Terpaksa Mengkhianati
Chapter 105


__ADS_3

Happy Reading 👩🏼‍💻📖


Setelah melepaskan kepergian Suami dan mertuanya untuk berangkat bekerja. Saat ini Stella dan Elena mamah mertuanya tengah berada didalam ruanganya bersama dengan Marcell yang akan menggantikan posisinya mulai besok.


"Apakah semua berkasnya sudah siap Kak Marcell?" Tanyanya serius pada Marcell.


"Ya La, semua sudah siap kamu tinggal tanda tangan disini saja." Jawab Marcell menunjukan berkas-berkas kelengkapan yang harus ditanda tangani Stella untuk bukti penyerahan jabatan Rumah Sakit.


Namun disaat mereka semua tengah sibuk mengurus berkas. Tiba-tiba ponsel Stella berdering menandakan panggilan masuk.


Drrtt..drtt pangilan nama Lucas tertera diponselnya.


"Ya katakan." Sahutnya disaat menggakat panggilan itu.


"Princess Shea, apakah saat ini anda tengah berada dirumah sakit?" Tanyanya To The Point.


"Ya, ada apa ya?
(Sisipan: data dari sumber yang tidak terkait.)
-- ==== Sys2Proof/Tests/Slice0.lean ====
section
/-! SUPPORT. Tests: the checks of WellFormed.lean refuse what they should, codes of every family decode, one step of
every instruction on values the spec prints (95_test_vectors, 96, 97) or a rule gives, and a witness for the
hypotheses of each statement. -/

namespace Sys2Proof.Tests

open Sys2Proof.Machine

/-! ### Small states -/

/-- A place of the state with one number in it. -/
inductive Loc where
  | r (n : Nat)
  | fr (n : Nat)
  | pc | sr | gbr | vbr | mach | macl | pr | fpul | fpscr
  | t | s | q | m
  | target | asleep
  | byte (a : Nat)
  | half (a : Nat)
  | long (a : Nat)

/-- Put a number into a place. -/
def put (st : State) (p : Loc × Nat) : State :=
  match p.1 with
  | .r n => st.setReg (BitVec.ofNat 4 n) (BitVec.ofNat 32 p.2)
  | .fr n => st.setFreg (BitVec.ofNat 4 n) (BitVec.ofNat 32 p.2)
  | .pc => { st with pc := BitVec.ofNat 32 p.2 }
  | .sr => { st with sr := BitVec.ofNat 32 p.2 }
  | .gbr => { st with gbr := BitVec.ofNat 32 p.2 }
  | .vbr => { st with vbr := BitVec.ofNat 32 p.2 }
  | .mach => { st with mach := BitVec.ofNat 32 p.2 }
  | .macl => { st with macl := BitVec.ofNat 32 p.2 }
  | .pr => { st with pr := BitVec.ofNat 32 p.2 }
  | .fpul => { st with fpul := BitVec.ofNat 32 p.2 }
  | .fpscr => { st with fpscr := BitVec.ofNat 32 p.2 }
  | .t => st.setT (p.2 == 1)
  | .s => { st with sr := setBit st.sr 1 (p.2 == 1) }
  | .q => st.setQ (p.2 == 1)
  | .m => st.setM (p.2 == 1)
  | .target => { st with slot := .pending (BitVec.ofNat 32 p.2) }
  | .asleep => { st with proc := .sleep }
  | .byte a => st.putByte (BitVec.ofNat 32 a) (BitVec.ofNat 8 p.2)
  | .half a => st.putHalf (BitVec.ofNat 32 a) (BitVec.ofNat 16 p.2)
  | .long a => st.putLong (BitVec.ofNat 32 a) (BitVec.ofNat 32 p.2)

/-- Whether a place holds a number. -/
def holds (st : State) (p : Loc × Nat) : Bool :=
  match p.1 with
  | .r n => (st.reg (BitVec.ofNat 4 n)).toNat == p.2
  | .fr n => (st.freg (BitVec.ofNat 4 n)).toNat == p.2
  | .pc => st.pc.toNat == p.2
  | .sr => st.sr.toNat == p.2
  | .gbr => st.gbr.toNat == p.2
  | .vbr => st.vbr.toNat == p.2
  | .mach => st.mach.toNat == p.2
  | .macl => st.macl.toNat == p.2
  | .pr => st.pr.toNat == p.2
  | .fpul => st.fpul.toNat == p.2
  | .fpscr => st.fpscr.toNat == p.2
  | .t => st.t == (p.2 == 1)
  | .s => st.sBit == (p.2 == 1)
  | .q => st.q == (p.2 == 1)
  | .m => st.m == (p.2 == 1)
  | .target => decide (st.slot = .pending (BitVec.ofNat 32 p.2))
  | .asleep => decide (st.proc = .sleep)
  | .byte a => (st.byteAt 0 (BitVec.ofNat 32 a)).toNat == p.2
  | .half a => (st.halfAt 0 (BitVec.ofNat 32 a)).toNat == p.2
  | .long a => (st.longAt 0 (BitVec.ofNat 32 a)).toNat == p.2

/-- The reset state with the parameters that have no default set to one of their values. -/
def blank : State :=
  { State.reset with
    params := { defaultParams with
      fmacFused := false, macwOvfSetsMachLsb := false, floatClearsCause := false
      stackedPcFpu := .self, stackedPcFpuSlot := .target } }

/-- The blank state with numbers in some places. -/
def state (before : List (Loc × Nat)) : State := before.foldl put blank

/-- The instruction of a code, executed with numbers in some places, answers a next state with numbers in others. -/
def gives (code : Half) (before after : List (Loc × Nat)) : Bool :=
  match decode code with
  | .error _ => false
  | .ok i =>
    match exec i (state before) with
    | .next t => after.all (holds t)
    | _ => false

/-- The instruction of a code, executed with numbers in some places, faults. -/
def faults (code : Half) (before : List (Loc × Nat)) (f : Fault) : Bool :=
  match decode code with
  | .error _ => false
  | .ok i =>
    match exec i (state before) with
    | .fault e => decide (e = f)
    | _ => false

/-! ### The checks of WellFormed.lean -/

theorem test_register_16_refused : checkRegister 16 = .error (.noSuchRegister 16) := by decide
theorem test_register_15_accepted : checkRegister 15 = .ok 15 := by decide
theorem test_signedImm_128_refused : checkSignedImm 128 = .error (.immediateRange 128) := by decide
theorem test_signedImm_below_refused : checkSignedImm (-129) = .error (.immediateRange (-129)) := by decide
theorem test_signedImm_accepted : checkSignedImm (-128) = .ok 0x80 ∧ checkSignedImm 127 = .ok 0x7F := by decide
theorem test_unsignedImm_256_refused : checkUnsignedImm 256 = .error (.immediateRange 256) := by decide
theorem test_unsignedImm_255_accepted : checkUnsignedImm 255 = .ok 0xFF := by decide
theorem test_scaledDisp_unscaled_refused : checkScaledDisp 4 4 6 = .error (.unscaledDisplacement 6) := by decide
theorem test_scaledDisp_64_refused : checkScaledDisp 4 4 64 = .error (.displacementRange 64) := by decide
theorem test_scaledDisp_60_accepted : checkScaledDisp 4 4 60 = .ok 0xF := by decide
theorem test_branchDisp_odd_refused : checkBranchDisp 8 3 = .error (.unscaledDisplacement 3) := by decide
theorem test_branchDisp_256_refused : checkBranchDisp 8 256 = .error (.displacementRange 256) := by decide
theorem test_branchDisp_accepted : checkBranchDisp 8 (-256) = .ok 0x80 ∧
    checkBranchDisp 12 4094 = .ok 0x7FF := by decide
theorem test_slot_branch_refused : checkSlot .rts = false ∧ checkSlot (.trapa 0) = false := by decide
theorem test_slot_nop_accepted : checkSlot .nop = true := by decide

/-! ### The step, and placing a word where it fetches -/

/-- `MOV #H'80,R1` placed at the PC of the reset state runs in the next step (R105, example). -/
theorem test_step_after_reset :
    (match step (State.reset.withFetchWord 16 0xE180) with
      | .next t => holds t (.r 1, 0xFFFFFF80) && holds t (.pc, 2)
      | _ => false) = true := by decide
Sepertinya ada hal yang penting yang ingin kamu katakan." Balasnya merasakan sesuatu yang Lucas ingin ungkapkan.


"Mobil Marcedez Maybaz Exelero putih milik anda saat ini sudah disabotase oleh seseorang, saya harap anda tidak menggunakan mobil itu." Lucas memberikan peringatan besar pada Stella.


"Marcedezz Maybaz Exelero putih ku, apaaa." Pekiknya baru menyadari bahwa saat ini suaminya Arnon tengah menggunakan mobilnya, dan Meninggalkan mobil Bugattinya untuk digunakan oleh Stella.


Dengan segera dia langsung mematikan panggilan ponselnya dan berusaha menghubungi suaminya Arnon dengan kepanikan yang sudah meraja lela.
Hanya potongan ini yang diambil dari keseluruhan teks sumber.